It's good to know I'm not alone in my "nice-idea-but-I-don't-think-so" opinion of the 3-tier/layer version.

-- RobertPhillips


The very word 'GUI Code' triggered me to add some comments. Our project is using a model-based approach to GUIs. It's based on task modeling and interactor networks (from CNUCE, Italy). The goal is to specify the dialogs in a task model and generate the user-interface out of it. A customization tool, both for developers and end-users, allows for adjustments according to personal tastes.

Especially from a viewpoint of standard software that is configured and parameterized, this approach is more promising than coding it by hand.

-- RineLeComte


Maybe I'm just talking about FourLayerArchitecture, but...

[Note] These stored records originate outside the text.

theorem execKvflush_keeps {s₀ s : State} (h : Keeps s₀ s) (a1) : KeepsR s₀ (execKvflush a1 s) := by
  unfold execKvflush
  split
  · apply KeepsR.next
    apply State.unlisted_keeps
    assumption
  · extract_lets +onlyGivenNames y0
    clear_value y0
    extract_lets +onlyGivenNames y1
    clear_value y1
    extract_lets +onlyGivenNames y2
    clear_value y2
    apply State.listed_keeps
    · assumption
    · apply State.workDone_keeps
      apply State.startOp_keeps
      apply State.modStagingOf_keeps
      apply State.setPage_keeps
      assumption

theorem execKvscat_keeps {s₀ s : State} (h : Keeps s₀ s) (a1) : KeepsR s₀ (execKvscat a1 s) := by
  unfold execKvscat
  split
  · apply KeepsR.next
    apply State.unlisted_keeps
    assumption
  · split
    · apply KeepsR.ite
      · apply KeepsR.next
        apply State.unlisted_keeps
        assumption
      · apply State.withPlaces_keeps
        apply KeepsR.next
        apply State.scatLoop_keeps
        apply State.scatBegin_keeps
        assumption
    · apply KeepsR.next
      apply State.unlisted_keeps
      assumption

theorem execLeaseClaim_keeps {s₀ s : State} (h : Keeps s₀ s) (a1) : KeepsR s₀ (execLeaseClaim a1 s) := by
  unfold execLeaseClaim
  apply bdpCmd_keeps
  · assumption
  · apply leaseClaimBody_keeps
    assumption

theorem execLeaseExpiry_keeps {s₀ s : State} (h : Keeps s₀ s) : KeepsR s₀ (execLeaseExpiry s) := by
  unfold execLeaseExpiry
  apply State.listed_keeps
  · assumption
  · apply State.raise_keeps
    apply State.count_keeps
    apply State.modLease_keeps
    assumption

theorem execLeaseRelease_keeps {s₀ s : State} (h : Keeps s₀ s) (a1 a2) : KeepsR s₀ (execLeaseRelease a1 a2 s) := by
  unfold execLeaseRelease
  apply bdpCmd_keeps
  · assumption
  · apply leaseReleaseBody_keeps
    assumption

theorem execLeaseRenew_keeps {s₀ s : State} (h : Keeps s₀ s) (a1 a2) : KeepsR s₀ (execLeaseRenew a1 a2 s) := by
  unfold execLeaseRenew
  apply bdpCmd_keeps
  · assumption
  · apply leaseRenewBody_keeps
    assumption

theorem execLinkDown_keeps {s₀ s : State} (h : Keeps s₀ s) (a1) : KeepsR s₀ (execLinkDown a1 s) := by
  unfold execLinkDown
  apply State.listed_keeps
  · assumption
  · apply State.linkLoss_keeps
    assumption

theorem execLinkUp_keeps {s₀ s : State} (h : Keeps s₀ s) (a1 a2 a3 a4) : KeepsR s₀ (execLinkUp a1 a2 a3 a4 s) := by
  unfold execLinkUp
  apply State.listed_keeps
  · assumption
  · extract_lets +onlyGivenNames y0
    clear_value y0
    apply State.modPort_keeps
    assumption

theorem execMacMergeVerified_keeps {s₀ s : State} (h : Keeps s₀ s) (a1) : KeepsR s₀ (execMacMergeVerified a1 s) := by
  unfold execMacMergeVerified
  apply State.listed_keeps
  · assumption
  · apply State.modPort_keeps
    assumption

theorem execMedia_keeps {s₀ s : State} (h : Keeps s₀ s) (a1 a2 a3) : KeepsR s₀ (execMedia a1 a2 a3 s) := by
  unfold execMedia
  apply bdpCmd_keeps
  · assumption
  · apply mediaBody_keeps
    assumption

theorem execMirrorConsent_keeps {s₀ s : State} (h : Keeps s₀ s) (a1 a2 a3) : KeepsR s₀ (execMirrorConsent a1 a2 a3 s) := by
  unfold execMirrorConsent
  apply bdpCmd_keeps
  · assumption
  · apply mirrorConsentBody_keeps
    assumption

theorem execMirrorFlush_keeps {s₀ s : State} (h : Keeps s₀ s) (a1 a2) : KeepsR s₀ (execMirrorFlush a1 a2 s) := by
  unfold execMirrorFlush
  apply bdpCmd_keeps
  · assumption
  · apply mirrorFlushBody_keeps
    assumption

theorem execMirrorGet_keeps {s₀ s : State} (h : Keeps s₀ s) (a1 a2 a3 a4 a5 a6) : KeepsR s₀ (execMirrorGet a1 a2 a3 a4 a5 a6 s) := by
  unfold execMirrorGet
  apply State.whenUp_keeps
  · assumption
  · split
    · apply KeepsR.next
      apply State.unlisted_keeps
      assumption
    · extract_lets +onlyGivenNames y0
      clear_value y0
      apply State.listed_keeps
      · assumption
      · apply State.send_keeps
        assumption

There is a distinction between the semantic content of user artifact and its representation. The information that a particular attribute is a single value chosen from a set of possible values is, IMHO, a *data model* decision, and can be captured in the user model with an appropriate "mutator". The choice of whether to interact with that mutator by using a ComboBox, validated entry field, or collection of radio buttons is a user interface decision.

My experience has been that when I reflect this distinction in my design, the resulting solution is both cleaner and more flexible.

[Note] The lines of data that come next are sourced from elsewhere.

/-- ADAPT of a session that is not ACTIVE to an adapter that is resident for it. -/
theorem exec_adapt {session adapter i : Nat} (hup : Claims.Up s (.adapt conn dgram 0 session adapter)) (hchannel : s.channel conn = some k)
    (hrecorded : s1 = s.inbound k.tenant conn 0x12 (namedBody session (le 1 adapter) 3 0)) (hform : handleResv session = false) (hadapter : adapter ≤ 15 ∨ adapter = 0xFF)
    (hfound : s1.findSession k session = (Asx.ok, i)) (hactive : s1.tenState (s1.session i).tenant = .active) (hidle : (s1.session i).state ≠ .active)
    (hresident : s1.adapterOk (s1.session i).tenant (s1.session i).slot adapter = true) :
    exec (.adapt conn dgram 0 session adapter) s =
      .next ((if (s1.session i).adapter ≠ adapterOf adapter then s1.modSession i fun y => { y with adapter := adapterOf adapter, scales := [] } else s1).replyStatus conn dgram 0 session Asx.ok 0) := by
  have hrange : ¬ (15 < adapter ∧ adapter ≠ 0xFF) := by omega
  change execAdapt conn dgram 0 session adapter s = _
  rw [execAdapt, whenUp_of_up hup]
  simp only [hchannel, State.takeAdapt, ← hrecorded, hfound]
  simp [hform, hrange, hactive, hidle, hresident]

/-- CLOSE of an open session of the channel's client. -/
theorem exec_closeSession {session i : Nat} (hup : Claims.Up s (.closeSession conn dgram 0 session)) (hchannel : s.channel conn = some k)
    (hrecorded : s1 = s.inbound k.tenant conn 0x13 (namedBody session [] 4 0)) (hform : handleResv session = false) (hfound : s1.findSession k session = (Asx.ok, i)) :
    exec (.closeSession conn dgram 0 session) s = .next ((s1.closeSess i 7).replyStatus conn dgram 0 session Asx.ok 0) := by
  change execCloseSession conn dgram 0 session s = _
  rw [execCloseSession, whenUp_of_up hup]
  simp only [hchannel, State.takeClose, ← hrecorded, hfound]
  simp [hform]

/-- PING is answered with its value, or RESERVED_SET. -/
theorem exec_ping {value : Nat} {resv : Bool} (hup : Claims.Up s (.ping conn dgram ⟨value, resv⟩)) (hchannel : s.channel conn = some k) :
    exec (.ping conn dgram ⟨value, resv⟩) s = .next (if resv then s.replyStatus conn dgram 0 0 Asx.reservedSet 0 else s.reply conn dgram (.pong value)) :=
  listed_of_up hup (by simp [hchannel])

/-- An unknown message is answered with OUT_OF_RANGE, or RESERVED_SET. -/
theorem exec_unknownMsg {msg : Nat} {resv : Bool} (hup : Claims.Up s (.unknownMsg conn dgram ⟨msg, resv⟩)) (hchannel : s.channel conn = some k) :
    exec (.unknownMsg conn dgram ⟨msg, resv⟩) s = .next (s.replyStatus conn dgram 0 0 (if resv then Asx.reservedSet else Asx.outOfRange) 0) :=
  listed_of_up hup (by simp [hchannel])

/-- IDLE_CLOSE of an open session that had no request for its time. -/
theorem exec_idleClose {i : Nat} (hup : Claims.Up s (.idleClose i)) (hruns : s.countsRun = true) (hopen : (s.session i).isOpen = true) (hnone : (s.session i).live = none)
    (hset : s.sv (0x6100 + (s.session i).tenant) 4 3600000000000 ≠ 0)
    (hpassed : s.sv (0x6100 + (s.session i).tenant) 4 3600000000000 ≤ s.now - (s.session i).openedAt) : exec (.idleClose i) s = .next (s.closeSess i 7) :=
  listed_of_up hup (by simp only [hruns, hopen, hnone, Option.isNone_none, hset, hpassed, ne_eq, not_false_eq_true, decide_true, Bool.and_self])

/-- SESSION_INDEX_FREE 60 s after the session closed. -/
theorem exec_sessionIndexFree {i : Nat} (hup : Claims.Up s (.sessionIndexFree i)) (hclosed : (s.session i).state = .closed)
    (hpassed : 60000000000 ≤ s.now - (s.session i).closedAt) :
    exec (.sessionIndexFree i) s = .next (s.modSession i fun _ => { used := true, incarn := (s.session i).incarn }) :=
  listed_of_up hup (by simp [hclosed, hpassed])

/-! ### Requests (R286, R293..R297, R302) -/

/-- A new request that the checks of R296 admit. -/
theorem admitReq_ok {i : Nat} {r : ReqBody} (hadmitted : (s.admitStatus k i r).1 = Asx.ok) :
    s.admitReq k conn dgram i r =
      ((((s.keepReq i { (s.newReq conn dgram i r (s.admitStatus k i r).2) with state := .queued, status := Asx.queued }).modQueue
        (queueKey (s.session i).tenant (clsOf r.cls)) fun l => l ++ [{ session := i, req := r.reqId }]).tcount (s.session i).tenant 0xAE00 1 1).replyStatus
          conn dgram r.reqId r.session Asx.queued 0) :=
  if_pos hadmitted

/-- REQUEST with a new number whose form and session are right is admitted where the checks of R296 pass. -/
theorem exec_request {i : Nat} {r : ReqBody} (hup : Claims.Up s (.request conn dgram r)) (hchannel : s.channel conn = some k)
    (hrecorded : s1 = s.inbound k.tenant conn 0x14 r.bytes) (hform : r.formStatus = Asx.ok) (hfound : s1.findSession k r.session = (Asx.ok, i))
    (hnew : (s1.session i).req r.reqId = none) (hhigher : (s1.session i).highest < r.reqId) :
    exec (.request conn dgram r) s = .next (s1.admitReq k conn dgram i r) := by
  subst hrecorded
  change execRequest conn dgram r s = _
  rw [execRequest, whenUp_of_up hup]
  simp only [hchannel, State.takeRequest, hfound]
  rw [if_neg (not_not.2 hform), if_neg (not_not.2 rfl)]
  simp only [hnew]
  rw [if_neg (Nat.not_le.2 hhigher)]

/-- CANCEL of the request in flight. -/
theorem exec_cancel {session req i : Nat} {q : Req} (hup : Claims.Up s (.cancel conn dgram 0 session req)) (hchannel : s.channel conn = some k)
    (hrecorded : s1 = s.inbound k.tenant conn 0x15 (le 4 session ++ le 4 0 ++ le 8 req)) (hform : handleResv session = false)
    (hfound : s1.findSession k session = (Asx.ok, i)) (hlive : (s1.session i).live = some q) (hsame : q.id = req) :
    exec (.cancel conn dgram 0 session req) s = .next (s1.cancelReq i 5 Asx.cancelled) := by
  subst hrecorded
  change execCancel conn dgram 0 session req s = _
  rw [execCancel, whenUp_of_up hup]
  simp only [hchannel, State.takeCancel, hfound]
  rw [if_neg (not_not.2 (if_neg (by simp [hform])))]
  simp only [hlive, if_pos hsame]

/-- REQUEST_DEQUEUE of the oldest request of the class whose turn it is. -/
theorem exec_requestDequeue {t turn : Nat} {cls : Cls} {e : QEntry} (hup : Claims.Up s (.requestDequeue t cls)) (hturn : s.nextClass t = some (cls, turn))
    (holdest : s.queueHead t cls = some e) (hruns : s.countsRun = true)
    (hstarted : s1 = ((s.modQueue (queueKey t cls) fun l => l.filter fun x => decide (x ≠ e)).modServed t fun _ => turn).startReq e) :
    exec (.requestDequeue t cls) s =
      .next (match (s1.session e.session).running with
        | some r => if r.noGenerate = true ∧ (s1.session e.session).due = 0 then s1.endReq e.session r.id 10 Asx.ok else s1
        | none => s1) := by
  subst hstarted
  change execRequestDequeue t cls s = _
  rw [execRequestDequeue, whenUp_of_up hup]
  simp only [hturn, holdest]
  exact if_pos ⟨trivial, hruns⟩

/-- QUEUE_TIMEOUT of a request queued for its class's time, outside a HELD swap. -/
theorem exec_queueTimeout {i req : Nat} {r : Req} (hup : Claims.Up s (.queueTimeout i req)) (hreq : (s.session i).req req = some r) (hruns : s.countsRun = true)
    (hqueued : r.state = .queued) (hset : s.queueTimeoutOf (s.session i).tenant r.cls ≠ 0)
    (hpassed : s.queueTimeoutOf (s.session i).tenant r.cls ≤ s.now - r.queuedAt - r.heldNs) (hunheld : (s.mslot (s.session i).tenant (s.session i).slot).held = false) :
    exec (.queueTimeout i req) s = .next ((s.endReq i req 11 Asx.queueTimeout).tcount (s.session i).tenant 0xAE00 6 1) := by
  change execQueueTimeout i req s = _
  rw [execQueueTimeout, whenUp_of_up hup]
  simp only [hreq]
  exact listed_true (by simp only [hruns, hqueued, hset, hpassed, hunheld, ne_eq, not_false_eq_true, decide_true, Bool.and_self, Bool.false_and, Bool.not_false])

section Sample
variable {i : Nat} {cands : List (Nat × BitVec 32)} {r : Req}

/-- SAMPLE at the end of a session's step. -/
theorem exec_sample_step {n : Nat} {st : FailSt} {q : StepRun} (hup : Claims.Up s (.sample i cands st)) (hrunning : (s.session i).running = some r)
    (hrun : (s.session i).run = some n) (hstep : s.run n = some q) (hover : s.runOver n q = true) :
    exec (.sample i cands st) s = .next ((s.quitRun i n).stepEnd i r cands (if q.failed = .none then st else q.failed)) := by
  change execSample i cands st s = _
  rw [execSample, whenUp_of_up hup]
  simp only [hrunning, hrun, hstep]
  exact listed_true hover

/-- SAMPLE of a request that has no step to run: its first token comes from the candidates of the last step (log entry 41). -/
theorem exec_sample_due (hup : Claims.Up s (.sample i cands .none)) (hrunning : (s.session i).running = some r) (hrun : (s.session i).run = none)
    (hactive : (s.session i).state = .active) (hdue : (s.session i).due = 0) (hhistory : (s.session i).history ≠ []) :
    exec (.sample i cands .none) s = .next (s.stepEnd i r cands .none) := by
  change execSample i cands .none s = _
  rw [execSample, whenUp_of_up hup]
  simp only [hrunning, hrun]
  exact listed_true (by simp [hactive, hdue, hhistory])

end Sample

end Sessions

/-! ### The obligations -/

/-- Settles O27: each command by its equation above. The message that answers a reserved field set in a handshake is that of log entry 75 (R13). -/
theorem channelCommandsRun : Obligations.ChannelCommandsRun := by
  refine ⟨fun s conn port => exec_tcpConnect, fun s conn version who nonce k hup hconn hphase hkind hok hroom => exec_clientHello hup hconn hphase hok hroom hkind, ?asx,
    fun s conn l k => exec_handshakeJobStart, fun s conn ct k => exec_keyShare, ?reserved, fun s conn clientId maxClass expiry resv tag k => exec_auth,
    fun s conn d k => exec_handshakeDeadline, fun s conn k => exec_channelIdleExpiry, fun s conn k => exec_tcpConnectionEnd, fun s conn n k => exec_outputBufferDrain⟩
  case asx =>
    intro s conn version who nonce k hup hconn hphase hkind hok hroom
    exact ⟨_, exec_clientHello_asx hup hconn hphase hok hroom hkind, queueHello_asx hkind version who nonce⟩
  case reserved =>
    intro s conn version who nonce ct k hconn
    exact ⟨fun hup hphase => exec_clientHello_resv hup hconn hphase, fun hup hphase => exec_keyShare_resv hup hconn hphase⟩

/-- Settles O28: each command by its equation above. -/
theorem sessionCommandsRun : Obligations.SessionCommandsRun := by
  exact ⟨fun s s1 conn slot adapter ctag i dgram persistent k => exec_openSession, fun s s1 conn session adapter i dgram k => exec_adapt,
    fun s s1 conn session i dgram k => exec_closeSession, fun s conn value dgram resv k => exec_ping, fun s conn msg dgram resv k => exec_unknownMsg,
    fun s i => exec_idleClose, fun s i => exec_sessionIndexFree⟩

On the other hand...to paraphrase Don Norman, if you design the control of a refrigerator to resemble two thermostats (one for the freezer and one for the other part), it doesn't matter HOW beautiful you make the knobs... the user will still freeze the grapes or melt the ice cream.

If the user interface reflects the affordances of the user model, and the user model accurately reflects the "reality" of the system, the GUI code will tend towards simplicity.

-- TomStambaugh


See ModelFirst and SpartanUserInterface. Reused or not, GUIs will bury you and your team. Besides, it's easier to negotiate about them when the customer is hot to get things released. -- RonJeffries


Ron, why does this comment strike me as something a command-line apostle who despises GUIs in general might say? What you're proposing sounds like sweeping the user's metaphor (naive though it may be) under the rug - along with the user.

A really good GUI that obeys the law of least astonishment is not a trivial achievement, or one to be despised, whatever else is under the covers. That some cadre of purists finds such things inconvenient - well, isn't that just a little beside the point? "Chrome don't make it go," but a good GUI is a hell of a lot more than chrome.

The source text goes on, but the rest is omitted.